Tab Complete your way to Greatness

You know the code you want to write, but you just can’t seem get it out. You’re unfamiliar with the library you’re using, but you roughly know what it’s suppose to do. Maybe you’re programming in a new language. We’ve all been there. It’s what’s preventing you from busting through the resistance and getting where you want to go.

You remember the days of when you started programming. You didn’t know any better. You Googled, copied code, tried it, got an error, and tried again. You’re so much smarter than back then, what’s stopping you? Is it your big brain that is getting in the way?

The good news is our AI overlords are here. You don’t have to know anymore. Type in a comment, invoke Copilot, cycle through some suggestions, edit it to be correct, and move on. Seriously, if you haven’t tried Copilot you’re missing out.

I recently picked up Elixir. I had watched all the conference talks. I knew all the high level ideas of what makes the language great, and roughly what it looks like in practice. Yet, it wasn’t Python. You see I know the Python standard library inside out. I’ve been using it for the last 12 years.
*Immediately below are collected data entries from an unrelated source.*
-- ==== Sys2Proof/Machine/Tracker.lean ====
section
/-! DEFINITION. Wheel trackers: positions, gap tests, states, cam phasing, angle prediction, tooth ring and the
correction table (R110 to R139). Angles are reckoned in micro-ticks along the direction of rotation: a coordinate u grows
as the wheel turns, u = theta going forward and u = R x 1024 - theta in reverse, R being the tooth-index range. An
absolute coordinate adds whole cycles, so that it never falls while the direction holds. -/

namespace Sys2Proof.Machine

/-! ### Configuration of a tracker -/

/-- STAT.STATE of tracker n (Table 4-3). -/
def State.wState (s : State) (n : Nat) : Nat := s.get (Reg.WHL.STAT.STATE n)
/-- POS. -/
def State.wPos (s : State) (n : Nat) : Nat := s.get (Reg.WHL.CFG.POS_M1 n) + 1
/-- PATTERN. -/
def State.wPat (s : State) (n : Nat) : Nat := s.get (Reg.WHL.CFG.PATTERN n)
/-- Missing teeth m (Table 4-1). -/
def State.wMiss (s : State) (n : Nat) : Nat :=
  match s.wPat n with
  | 0 => 1
  | 1 => 2
  | _ => 0
/-- Prescaler K. -/
def State.wK (s : State) (n : Nat) : Nat := s.get (Reg.WHL.CFG.PRESC n) + 1
/-- CAM_EN. -/
def State.wCam (s : State) (n : Nat) : Bool := s.bit (Reg.WHL.CFG.CAM_EN n)
/-- Source channel. -/
def State.wSrc (s : State) (n : Nat) : Nat := s.get (Reg.WHL.CFG.SRC_CH n)
/-- Tooth-index range: POS, or 2 x POS in PHASED (R124). -/
def State.wRange (s : State) (n : Nat) : Nat := if s.wState n = 4 then 2 * s.wPos n else s.wPos n
/-- ANGLE_VALID (R122). -/
def State.wValid (s : State) (n : Nat) : Bool := s.bit (Reg.WHL.STAT.ANGLE_VALID n)
/-- RESUME as the tracker treats it: 0 when the source channel does not sense direction (R119). -/
def State.wResume (s : State) (n : Nat) : Bool :=
  let c := s.wSrc n
  let m := s.get (Reg.INP.CFG.MODE c)
  let senses := m == 2 || m == 3 || (m == 1 && s.get (Reg.INP.CFG.DIRSRC c) != 0)
  s.bit (Reg.WHL.CFG.RESUME n) && senses
/-- RISE, or the default of the pattern (Table 4-2). -/
def State.wRise (s : State) (n : Nat) : Nat :=
  match s.get (Reg.WHL.SYNC_CFG.RISE n) with
  | 0 => if s.wPat n = 0 then 24 else 40
  | r => r
/-- FALL, or the default of the pattern. -/
def State.wFall (s : State) (n : Nat) : Nat :=
  match s.get (Reg.WHL.SYNC_CFG.FALL n) with
  | 0 => if s.wPat n = 0 then 12 else 7
  | r => r

/-- Table 4-1 and the paragraph after it: the tracker's settings agree with its source channel's (R110). -/
def State.wCfgOk (s : State) (n : Nat) : Bool :=
  let c := s.wSrc n
  let pos := s.wPos n
  let cam := s.wCam n
  let md := s.get (Reg.INP.CFG.MODE c)
  let cm := s.get (Reg.INP.COUNT_MOD.MOD c)
  let top := if cam then 512 else 1024
  let pattern :=
    match s.wPat n with
    | 0 => decide (8 ≤ pos ∧ pos ≤ top) && s.wK n == 1 && cm == pos - 1 && (md == 1 || md == 2 || md == 3)
    | 1 => decide (8 ≤ pos ∧ pos ≤ top) && s.wK n == 1 && cm == pos - 2 && (md == 1 || md == 2 || md == 3)
    | 2 => decide (2 ≤ pos ∧ pos ≤ top) && cm == pos * s.wK n && md == 2 && s.get (Reg.INP.CFG.INDEX c) == 2
    | _ => pos == 1 && s.wK n == 1 && cm == 1 && (md == 1 || md == 3) && !cam
  let sole := (List.range n).all (fun k => !(s.wSrc k == c && s.bit (Reg.WHL.SYNC_CFG.EN k)))
  pattern && !s.bit (Reg.INP.CFG.CLASS c) && sole && (!cam || s.get (Reg.WHL.CFG.CAM_CH n) != c)

/-! ### The chain and the prediction (R123 to R126, R149) -/

/-- What the chain needs of a wheel: POS, m, R, the direction, b and the foreground table. -/
structure Chain where
  pos : Nat
  miss : Nat
  range : Nat
  rev : Bool
  b : Nat
  corr : Sparse Int
deriving DecidableEq, Repr

/-- p of the position from u = q x 1024 to (q + 1) x 1024 (R123). -/
def Chain.p (c : Chain) (q : Nat) : Nat :=
  let i := if c.rev then c.range - 1 - q % c.range else q % c.range
  ((c.b : Int) * (4096 + c.corr.get (fun _ => 0) (i % c.pos))).toNat / 4096

/-- The edge at u = q x 1024 is a real tooth, not a missing position (R111). -/
def Chain.real (c : Chain) (q : Nat) : Bool :=
  let i := if c.rev then (c.range - q % c.range) % c.range else q % c.range
  decide (i % c.pos < c.pos - c.miss)

/-- The last micro-tick f of a position, at most `top`, that `e` st after its start have reached. -/
def fracAt (p e top : Nat) : Nat := if p = 0 then top else min top (((e + 1) * 1024 - 1) / p)

/-- The angle e st after the edge at q x 1024: it crosses missing positions and stands one micro-tick short of the next
real tooth (R125, R126). -/
def Chain.walk (c : Chain) : Nat → Nat → Nat → Nat
  | 0, q, e => q * 1024 + fracAt (c.p q) e 1023
  | fuel + 1, q, e =>
    if !c.real (q + 1) && decide (c.p q ≤ e) then c.walk fuel (q + 1) (e - c.p q) else q * 1024 + fracAt (c.p q) e 1023

/-- The hold point after the edge at q x 1024 (R125). -/
def Chain.holdFrom (c : Chain) : Nat → Nat → Nat
  | 0, q => q * 1024 + 1023
  | fuel + 1, q => if c.real (q + 1) then q * 1024 + 1023 else c.holdFrom fuel (q + 1)

/-- Time from u = q x 1024 over so many positions. -/
def Chain.sum (c : Chain) (q : Nat) : Nat → Nat
  | 0 => 0
  | k + 1 => c.p q + c.sum (q + 1) k

/-- C(u) for an absolute coordinate, from the edge at coordinate `abs` and time `ts`, in both directions (R149). -/
def Chain.time (c : Chain) (abs : Nat) (ts : Int) (u : Nat) : Int :=
  let q := u / 1024
  let part : Int := u % 1024 * c.p q / 1024
  if abs / 1024 ≤ q then ts + c.sum (abs / 1024) (q - abs / 1024) + part
  else ts - c.sum q (abs / 1024 - q) + part

/-- Length of a whole cycle. -/
def Chain.cycle (c : Chain) : Nat := c.sum 0 c.range

/-- Walks back from the start of position q for `rem` more st; the coordinate reached (R150). -/
def Chain.backTo (c : Chain) : Nat → Nat → Nat → Option Nat
  | 0, _, _ => none
  | fuel + 1, q, rem =>
    match q with
    | 0 => none
    | j + 1 =>
      if rem ≤ c.p j then some (j * 1024 + fracAt (c.p j) (c.p j - rem) 1023) else c.backTo fuel j (rem - c.p j)

/-- theta_s of an E-type pass that ends at absolute coordinate u: how far back it lies; none when a whole cycle of the
chain is no longer than DUR (R150). -/
def Chain.startBack (c : Chain) (u dur : Nat) : Option Nat :=
  if c.cycle ≤ dur then none
  else
    let q := u / 1024
    let span := u % 1024 * c.p q / 1024
    if dur ≤ span then some (u - (q * 1024 + fracAt (c.p q) (span - dur) (u % 1024)))
    else (c.backTo (c.range + 1) q (dur - span)).map (fun x => u - x)

/-- The chain of a prediction of tracker n, with the correction table that it was made with (R124, R127). -/
def State.chainOf (s : State) (n : Nat) (p : Pred) : Chain :=
  ⟨s.wPos n, s.wMiss n, s.wRange n, p.rev, p.b, p.corr⟩

/-- The absolute angle a prediction gives at a time (R125, R129). -/
def State.angleAt (s : State) (n : Nat) (p : Pred) (t : Nat) : Nat :=
  if p.run then (s.chainOf n p).walk 3 (p.abs / 1024) (t - p.ts) else p.abs

/-- The hold point of a prediction. -/
def State.holdPoint (s : State) (n : Nat) (p : Pred) : Nat :=
  if p.run then (s.chainOf n p).holdFrom 3 (p.abs / 1024) else p.abs

/-- The angle stands at the hold point at a time. -/
def State.atHold (s : State) (n : Nat) (p : Pred) (t : Nat) : Bool :=
  p.run && s.angleAt n p t == s.holdPoint n p

/-- The time of an absolute coordinate under the prediction in force in the work of tick k: none beyond k:0 while no valid
period backs it (R129), and none beyond the hold point once that was reached at boundary k (R124). -/
def State.timeOf (s : State) (n k : Nat) (p : Pred) (u : Nat) : Option Int :=
  if !p.run && decide (p.abs < u) then none
  else if p.run && decide (s.holdPoint n p < u) && s.atHold n p (st0 k) then none
  else some ((s.chainOf n p).time p.abs p.ts u)

/-- The angle of an absolute coordinate, 0 to R x 1024 - 1. -/
def thetaOf (range : Nat) (rev : Bool) (u : Nat) : Nat :=
  let m := range * 1024
  if rev then (m - u % m) % m else u % m

/-- The coordinate of an angle within one cycle. -/
def coordOf (range : Nat) (rev : Bool) (theta : Nat) : Nat :=
  let m := range * 1024
  if rev then (m - theta % m) % m else theta % m

/-- Four whole cycles of room below a fresh absolute coordinate. -/
def freshAbs (range : Nat) (rev : Bool) (k : Nat) : Nat := 4 * range * 1024 + coordOf range rev (k * 1024)

/-- The first coordinate at or after `low` that shows an angle. -/
def nextOccurrence (range : Nat) (rev : Bool) (theta low : Nat) : Nat :=
  let m := range * 1024
  low + (coordOf range rev theta + m - low % m) % m

/-- The angle the old prediction gives at a time, in the coordinates of the new one (R127). -/
def State.oldAngleAt (s : State) (n : Nat) (t : Nat) : Option Nat :=
  let tr := s.tracker n
  match tr.oldPred, tr.pred with
  | some o, some p =>
    let a := s.angleAt n o t
    if o.rev = p.rev then some a
    else
      let m := s.wRange n * 1024
      some (p.abs - (coordOf (s.wRange n) p.rev (p.pos * 1024) + m -
        coordOf (s.wRange n) p.rev (thetaOf (s.wRange n) o.rev a)) % m)
  | _, _ => none

/-! ### Transitions (R116, Table 4-4) -/

/-- A wheel marker cart (R132, R277 WHEEL) with the tooth index of the last processed edge, 0 when no position is fixed. -/
def State.wheelCart (s : State) (n row before index t : Nat) : State :=
  let tr := s.tracker n
  s.cart 0x16 s.markerCls t n
    [quad [(54, 10, index), (51, 3, s.wState n), (48, 3, before),
        (47, 1, s.get (Reg.WHL.STAT.DIR n)), (42, 5, row), (39, 3, s.get (Reg.WHL.STAT.LOSS_CAUSE n)),
        (38, 1, s.get (Reg.WHL.STAT.HALF n))],
      quad [(32, 32, tr.rev), (0, 32, s.get (Reg.INP.COUNT_NOW.COUNT (s.wSrc n)))]]

/-- STATE becomes `nxt`; ANGLE_VALID and SPEED_VALID follow (R122); STATE_CHANGE, LOST and STOPPED are raised; every entry
into LOST is counted (R116, R139). The prediction ends where the angle is no longer known. -/
def State.wEnter (s : State) (n nxt : Nat) : State :=
  let p := page .whl n
  let was := s.wValid n
  let now := nxt == 4 || (nxt == 3 && !s.wCam n)
  let s := (s.put (Reg.WHL.STAT.STATE n) nxt).raise p 0
  let s := if nxt = 5 then (((s.bump (Reg.WHL.LOSS_CNT.COUNT n)).err p).raise p 1) else s
  let s := if nxt = 0 then (s.put (Reg.WHL.STAT.SPEED_VALID n) 0).raise p 2 else s
  let s := s.putBit (Reg.WHL.STAT.ANGLE_VALID n) now
  let s := s.onTrk n (fun tr =>
    let tr := if nxt = 3 ∨ nxt = 4 then tr else { tr with pred := none, oldPred := none, past := [], learnBad := true }
    if now && !was then { tr with gainedAt := some s.tick, oldPred := none } else tr)
  if nxt = 4 then s else s.put (Reg.WHL.STAT.HALF n) 0

/-- ZERO and phase forgotten, period history cleared (rows 2 to 5, 20). The last processed edge and an index not yet taken stay. -/
def State.wForget (s : State) (n : Nat) : State :=
  (s.onTrk n (fun tr => { tr with zero := none, kept := none, hasPrev := false, hist := [], fails := 0 })).put (Reg.WHL.ZERO.ZERO n) 0

/-- STAT.CFG_MISMATCH: the configuration fails and the tracker is held (R110), or RESUME stands without a sense of direction
(R119). -/
def State.wFlag (s : State) (n : Nat) (held blind : Bool) : State :=
  (s.onTrk n (fun tr => { tr with held := held, blind := blind })).putBit (Reg.WHL.STAT.CFG_MISMATCH n) (held || blind)

/-- Rows 2, 3, 4 and 5: to SEEKING, with a marker cart stamped with the tick. -/
def State.wSeek (s : State) (n row : Nat) : State :=
  let before := s.wState n
  let index := (s.tracker n).lastPos
  ((s.wForget n).wEnter n 1).wheelCart n row before index s.now

/-- The commit that enables the tracker clears the tooth-period ring (R131). -/
def State.ringClear (s : State) (n : Nat) : State :=
  (s.onTrk n (fun tr => { tr with ring := [] })).put (Reg.WHL.RING_HEAD.HEAD n) 0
When it came to implementing something in Elixir, however, I’d struggle with remembering functions and syntax. I’d lose my attention before I could get that first dopamine hit of seeing working code. I had so many false starts. Then I installed Copilot.

This thing is amazing, It fills in the syntax where I only remember the concept. A Phoenix form needs a Changeset, which you pass through your Context to your Ecto Repo to execute. Sure I remember that, but what gets passed into what exactly? How do I create a changeset? What’s the Ecto DSL for incrementing a counter again? Just put your cursor where you know the code should go, and Copilot will autocomplete the rest.
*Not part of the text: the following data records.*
/-- The wrap marker (R277). -/
def State.wrapMarker (s : State) (n : Nat) (b : BreakDue) : State :=
  s.cart 0x17 s.markerCls s.now 63
    [quad [(60, 4, n)], BitVec.ofNat 64 b.first, BitVec.ofNat 64 b.last, BitVec.ofNat 64 s.tick]

/-- A break at the boundary of the current tick: end B sends the frames of end A from this tick on, and SEG_B shows the nodes beyond it. One
in WRAP has only its marker and its tails (R233); one at a link that has left HOLD and RUN has no effect. -/
def State.breakNow (s : State) (n : Nat) : State :=
  match (s.link n).breakDue with
  | none => s
  | some b =>
    let s := s.onLnk n (fun l => { l with breakDue := none })
    if s.lnkState n ≠ 5 ∧ s.lnkState n ≠ 6 then s
    else
      let was := s.wraps n
      let present := s.get64 (Reg.LNK.PRESENT_LO.MASK n) (Reg.LNK.PRESENT_HI.MASK n)
      let s := s.put64 (Reg.LNK.SEG_B_LO.MASK n) (Reg.LNK.SEG_B_HI.MASK n) (present &&& b.beyond)
      let s := if was then s
        else
          let s := ((s.setWrap n true).raise (page .lnk n) 2).bump (Reg.LNK.WRAP_CNT.COUNT n)
          let s := s.put64 (Reg.LNK.LAST_WRAP_LO.TICK n) (Reg.LNK.LAST_WRAP_HI.TICK n) s.tick
          s.onLnk n (fun l => { l with frameB := l.frame })
      s.wrapMarker n b

/-- The return to RING at the boundary of the current tick: end B sends carriers from this tick on. -/
def State.healNow (s : State) (n : Nat) : State :=
  if !(s.link n).healDue then s
  else
    let s := s.onLnk n (fun l => { l with healDue := false })
    if (s.lnkState n = 5 ∨ s.lnkState n = 6) ∧ s.wraps n then
      let s := s.put64 (Reg.LNK.SEG_B_LO.MASK n) (Reg.LNK.SEG_B_HI.MASK n) 0
      ((s.setWrap n false).raise (page .lnk n) 3).onLnk n (fun l => { l with frameB := some (.carrier s.tick) })
    else s

/-- Breaks and returns to RING at the boundary of the current tick, after the commits that apply there (R233). -/
def State.ringsNow (s : State) : State := s.forEach (s.lnk.map (fun e => e.1)) (fun s n => (s.breakNow n).healNow n)

/-! ### Upstream (R216, R228, R229) -/

/-- Little-endian words of a list of bytes. -/
def leQuads (l : List Byte) : Nat → List Quad
  | 0 => []
  | k + 1 => BitVec.ofNat 64 ((l.take 8).reverse.foldl (fun a b => a * 256 + b.toNat) 0) :: leQuads (l.drop 8) k

/-- K28.5 and K28.1, the commas of DOWN and UP frames (Table 7-3); a code group Kx.y is the control byte y * 32 + x (R207). -/
def commaDown : Byte := 0xBC
/-- See commaDown. -/
def commaUp : Byte := 0x3C

/-- One bit of the CRC of R209 enters. -/
def crc16Bit (c : Nat) (bit : Bool) : Nat :=
  let c2 := c * 2 % 2 ^ 16
  if (decide (2 ^ 15 ≤ c)) != bit then c2 ^^^ 0x1021 else c2

/-- One byte enters, most significant bit first. -/
def crc16Byte (c : Nat) (b : Byte) : Nat := [7, 6, 5, 4, 3, 2, 1, 0].foldl (fun c k => crc16Bit c (hasBit b.toNat k)) c

/-- CRC-16: polynomial x^16 + x^12 + x^5 + 1, initial value 0xFFFF, no reflection, no final inversion (R209). -/
def crc16 (l : List Byte) : Nat := l.foldl crc16Byte 0xFFFF

/-- The five bytes of a place, bit 39 first (R210). -/
def placeBytes (p : BitVec 40) : List Byte := [4, 3, 2, 1, 0].map (fun k => (p >>> (8 * k)).setWidth 8)

/-- The 20 payload bytes of a frame (Table 7-3): four places, or an IDLE cell. -/
def EndFrame.payload : EndFrame → List Byte
  | .down f => f.places.flatMap placeBytes
  | .carrier _ => List.replicate 20 0

/-- The tick of a frame. -/
def EndFrame.tick : EndFrame → Nat
  | .down f => f.tick
  | .carrier t => t

/-- The comma of a frame. -/
def EndFrame.comma : EndFrame → Byte
  | .down _ => commaDown
  | .carrier _ => commaUp

/-- A frame of 25 symbols from its comma and symbols 1 to 21 (Table 7-3). -/
def frameSymbols (comma : Byte) (body : List Byte) : List Symbol :=
  let c := crc16 body
  .control comma :: (body ++ [BitVec.ofNat 8 (c / 256), BitVec.ofNat 8 c, 0]).map Symbol.data

/-- The symbols that an end sends (R208). -/
def EndFrame.symbols (f : EndFrame) : List Symbol := frameSymbols f.comma (BitVec.ofNat 8 f.tick :: f.payload)

/-- The data bytes of symbols; none where one is no data. -/
def dataBytes : List Symbol → Option (List Byte)
  | [] => some []
  | .data b :: l => (dataBytes l).map (fun r => b :: r)
  | _ :: _ => none

/-- The upstream cell of a received frame when it is valid (R209): an UP comma, no violation, the CRC of symbols 1 to 21. -/
def cellOf (l : List Symbol) : Option (List Byte) :=
  match l with
  | .control c :: rest =>
    (match dataBytes rest with
     | some d =>
       if c = commaUp ∧ d.length = 24 ∧ crc16 (d.take 21) = (d.getD 21 0).toNat * 256 + (d.getD 22 0).toNat then some ((d.take 21).drop 1)
       else none
     | none => none)
  | _ => none

/-- A missing or invalid frame: counted, and recorded in the provenance class. -/
def State.badFrame (s : State) (n : Nat) (endB invalid : Bool) (f : Nat) : State :=
  let r := match endB, invalid with
    | false, false => Reg.LNK.ERR_A.MISS n
    | false, true => Reg.LNK.ERR_A.CRC n
    | true, false => Reg.LNK.ERR_B.MISS n
    | true, true => Reg.LNK.ERR_B.CRC n
  let s := ((s.bump r).err (page .lnk n)).raiseIf invalid (page .lnk n) 8
  s.cart 0x25 s.provCls (st0 f) 63
    [quad [(60, 4, n), (59, 1, if endB then 1 else 0), (58, 1, if invalid then 1 else 0)], BitVec.ofNat 64 f]

/-- A STATUS body (Table 7-8). -/
structure StatusBody where
  nstate : Nat
  faults : Nat
  crcP : Nat
  crcQ : Nat
  holdTime : Nat
  enumCnt : Nat
  portQ : Bool
  tail : Bool
  vendor : Nat
  typ : Nat
  rev : Nat
deriving DecidableEq, Repr

/-- Bytes of a cell as a number, most significant first (R208). -/
def cellField (c : List Byte) (from_ n : Nat) : Nat := ((c.drop from_).take n).foldl (fun a b => a * 256 + b.toNat) 0

/-- The STATUS body of a cell. -/
def statusBody (c : List Byte) : StatusBody where
  nstate := cellField c 2 1
  faults := cellField c 3 1
  crcP := cellField c 4 2
  crcQ := cellField c 6 2
  holdTime := cellField c 8 2
  enumCnt := cellField c 10 1
  portQ := hasBit (cellField c 11 1) 0
  tail := hasBit (cellField c 11 1) 1
  vendor := cellField c 12 4
  typ := cellField c 16 2
  rev := cellField c 18 2

/-- A sample of a SAMPLES body (Table 7-7), with the tick of its instant. -/
structure NodeSample where
  ch : Nat
  tick : Nat
  st : Nat
  value : Nat
  answer : Bool
  late : Bool
deriving DecidableEq, Repr

/-- The latest tick at or before a frame's tick with these low bits (R228). -/
def tickOf8 (f t8 : Nat) : Nat := f - (f + 256 - t8 % 256) % 256

/-- The samples of a SAMPLES cell in a frame of tick f. -/
def samplesOf (f : Nat) (c : List Byte) : List NodeSample :=
  ([2, 8, 14].map (fun k => cellField c k 6)).filterMap (fun x =>
    if hasBit x 40 then
      some ⟨x / 2 ^ 41, tickOf8 f (x / 2 ^ 32 % 256), x / 2 ^ 25 % 128, x / 2 ^ 8 % 2 ^ 16, hasBit x 0, hasBit x 1⟩
    else none)

/-- A valid cell: ownership under the UPMAP that the nodes have, recording, SEQ and node status. A cell out of turn is recorded in any case
(R216). -/
def State.cell (s : State) (n : Nat) (endB : Bool) (f : Nat) (c : List Byte) : State :=
  let b := fun k => (c.getD k 0).toNat
  let kind := b 0 / 64
  let node := b 0 % 64
  if kind = 0 then s
  else
    let p := page .lnk n
    let stray := s.lnkState n == 6 && (s.link n).upmap.get (fun _ => 0x40) (f % 64) != node
    let s := if stray then s.err p else s
    let (en, cls) := match kind with
      | 1 => (s.bit (Reg.LNK.REC_CFG.STAT_EN n), s.get (Reg.LNK.REC_CFG.STAT_CLS n))
      | 2 => (s.bit (Reg.LNK.REC_CFG.SMP_EN n), s.get (Reg.LNK.REC_CFG.SMP_CLS n))
      | _ => (s.bit (Reg.LNK.REC_CFG.NDEF_EN n), s.get (Reg.LNK.REC_CFG.NDEF_CLS n))
    let s := if en || stray then
        s.cart 0x06 cls (st0 f) 63
          (quad [(60, 4, n), (59, 1, if endB then 1 else 0), (48, 8, f % 256)] :: leQuads c 3)
      else s
    let x := (s.link n).nodes.get (fun _ => LNode.reset) node
    let gap := match x.seq with
      | some q => b 1 != (q + 1) % 256
      | none => false
    let s := if gap then (s.bump (Reg.LNK.SEQ_GAP_CNT.COUNT n)).raise p 9 else s
    let x := { x with seq := some (b 1), nstate := if kind = 1 then (statusBody c).nstate else x.nstate,
                       faults := if kind = 1 then (statusBody c).faults else x.faults }
    let s := s.onLnk n (fun l => { l with nodes := l.nodes.set (fun _ => LNode.reset) node x })
    s.raiseIf (kind == 1 && ((statusBody c).faults != 0 || (statusBody c).nstate == 4)) p 10

/-- An UP frame is due at a receiver: `age` ticks before now it was the frame's tick. It waits for the work it is admitted to (R228). -/
def State.upFrame (s : State) (n : Nat) (endB : Bool) (age : Nat) (f : UpFrame) : State :=
  if s.lnkState n = 0 then s else s.onLnk n (fun l => { l with inbox := l.inbox ++ [⟨endB, s.tick - age, f⟩] })

/-- An UP frame in the work that it is admitted to. -/
def State.upWork (s : State) (n : Nat) (w : UpWait) : State :=
  if s.lnkState n = 0 then s
  else
    match w.frame with
    | .missing => s.badFrame n w.endB false w.tick
    | .received l =>
      (match cellOf l with
       | none => s.badFrame n w.endB true w.tick
       | some c => s.cell n w.endB w.tick c)

/-- Record: the UP frames received in the tick before, link by link. -/
def State.upFramesWork (s : State) : State :=
  s.forEach (s.lnk.map (fun e => e.1)) (fun s n =>
    (s.onLnk n (fun l => { l with inbox := [] })).forEach (s.link n).inbox (fun s w => s.upWork n w))

/-! ### Commands of the links -/

/-- BRINGUP (R214): CMD = BRINGUP at its commit tick. -/
def execBringup (l : LinkNo) (s : State) : Host.Outcome State Fault Refusal := run s (s.when s.scanning (fun s => s.bringup l))

/-- LINK_STOP (R214). -/
def execLinkStop (l : LinkNo) (s : State) : Host.Outcome State Fault Refusal := run s (s.when s.scanning (fun s => s.linkStop l))

/-- MGMT_TX (R223). -/
def execMgmtTx (l : LinkNo) (s : State) : Host.Outcome State Fault Refusal := run s (s.when s.scanning (fun s => s.mgmtTx l))

/-- SREQ_PROMOTE (R220). -/
def execSreqPromote (l : LinkNo) (s : State) : Host.Outcome State Fault Refusal := run s (s.promote l)

/-- UP_FRAME_RECEIVE (R228). -/
def execUpFrameReceive (l : LinkNo) (endB : Bool) (age : Fin 256) (f : UpFrame) (s : State) : Host.Outcome State Fault Refusal :=
  run s (s.upFrame l endB age f)

/-- CABLE_BREAK (R224). -/
def execCableBreak (l : LinkNo) (b : BreakFinding) (s : State) : Host.Outcome State Fault Refusal :=
  run s (s.cableBreak l b.beyond.toNat b.sign)

/-- HEAL (R227). -/
def execHeal (l : LinkNo) (s : State) : Host.Outcome State Fault Refusal := run s (s.heal l)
At it’s best, on an empty line, Copilot just writes the correct code. At its worst, I have to write a comment and cycle through two to three suggestions. Furthermore, modern NeoVIM (and VSCode) have deep language server integration, so when it does produce incorrect code, the compiler, linter, or type system can catch the errors and give me a sensible enough error message that I can fix it.

Coding these days feels more like mediating a conversation between your Type System and Copilot.

I’ve never experienced something quite like it. The implications of this are going to be big.